During my presentation A whistlestop tour of SSIS addins yesterday at SQLBits I demonstrated how Jessica Moss & Andy Leonard’s Twitter Task could be used in conjunction with SSIS’s Term Extraction component to discover what people might be saying in their replies to a Twitter user.
The Term Extraction component is a little-known and rarely-used component in SSIS’s bag of tricks but its rather interesting and can be quite useful too. It uses data mining algorithms to to extract nouns and/or phrases that are passed through it and then give a score to each term or phrase based on the frequency of its occurrence. Here’s another description from the documentation:
The Term Extraction transformation extracts terms from text in a transformation input column, and then writes the terms to a transformation output column.
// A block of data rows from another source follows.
/-- A part is the same in two states. -/
def State.same (s t : State) : Part → Prop
  | .cc => t.cc = s.cc
  | .tb => t.tb = s.tb
  | .cyc => t.cyc = s.cyc
  | .pins => t.pins = s.pins
  | .regs => t.regs = s.regs
  | .shf => t.shf = s.shf
  | .sram => t.sram = s.sram
  | .ecc => t.ecc = s.ecc
  | .glb => t.glb = s.glb
  | .mm => t.mm = s.mm
  | .fe => t.fe = s.fe
  | .gs => t.gs = s.gs
  | .dr => t.dr = s.dr
  | .ds => t.ds = s.ds
  | .sm => t.sm = s.sm
  | .mh => t.mh = s.mh
  | .st => t.st = s.st
  | .era => t.era = s.era
  | .bg => t.bg = s.bg
  | .psc => t.psc = s.psc
  | .dc => t.dc = s.dc
  | .pau => t.pau = s.pau
  | .ifm => t.ifm = s.ifm
  | .dbg => t.dbg = s.dbg
  | .thr => t.thr = s.thr
  | .tap => t.tap = s.tap
  | .fab => t.fab = s.fab
  | .eps => t.eps = s.eps
  | .free => t.free = s.free

/-- The parts: what the kill of a launch and its releases may change. -/
def Parts.ofKill : List Part := [.cyc, .regs, .shf, .ecc, .glb, .mm, .fe, .gs, .dr, .ds, .sm, .mh, .era, .bg, .dc, .pau]

/-- The parts: what the completion of a packet may change. -/
def Parts.ofReply : List Part := [.cyc, .regs, .ecc, .glb, .bg, .dc, .pau]

/-- The parts: what a register or window write may change. -/
def Parts.ofWrite : List Part := [.cyc, .pins, .regs, .shf, .sram, .ecc, .glb, .mm, .fe, .gs, .dr, .ds, .sm, .mh, .st, .era, .bg, .psc, .dc, .pau, .thr, .tap, .fab]

/-- The parts: what a kill and the traffic it sends may change. -/
def Parts.ofRemote : List Part := [.cyc, .regs, .shf, .ecc, .glb, .mm, .fe, .gs, .dr, .ds, .sm, .mh, .era, .bg, .dc, .pau, .thr]

/-- The parts: what a restart of the block may change. -/
def Parts.ofRestart : List Part := [.cyc, .pins, .regs, .shf, .ecc, .glb, .mm, .fe, .gs, .dr, .ds, .sm, .mh, .st, .era, .bg, .psc, .dc, .pau, .ifm, .thr, .tap]

/-- The parts: what a kill and a record of the determinism log may change. -/
def Parts.ofLog : List Part := [.cyc, .regs, .shf, .ecc, .glb, .mm, .fe, .gs, .dr, .ds, .sm, .mh, .era, .bg, .dc, .pau, .tap]

/-- The parts: what a launch or signal packet may change. -/
def Parts.ofLaunch : List Part := [.cyc, .regs, .ecc, .glb, .mm, .bg, .dc, .pau]

/-- The parts: what a packet on sequences may change. -/
def Parts.ofSeq : List Part := [.cyc, .regs, .shf, .ecc, .glb, .sm, .bg, .dc, .pau]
The transformation works only with English text and it uses its own English dictionary and linguistic information about English.
You can use the Term Extraction transformation to discover the content of a data set. For example, text that contains e-mail messages may provide useful feedback about products, so that you could use the Term Extraction transformation to extract the topics of discussion in the messages, as a way of analyzing the feedback.
There appeared to be quite a bit of interest in what I demo’d although one anticipated question that came up from the audience was “Can the Twitter Task perform searches on Twitter?” and the answer, currently, is no.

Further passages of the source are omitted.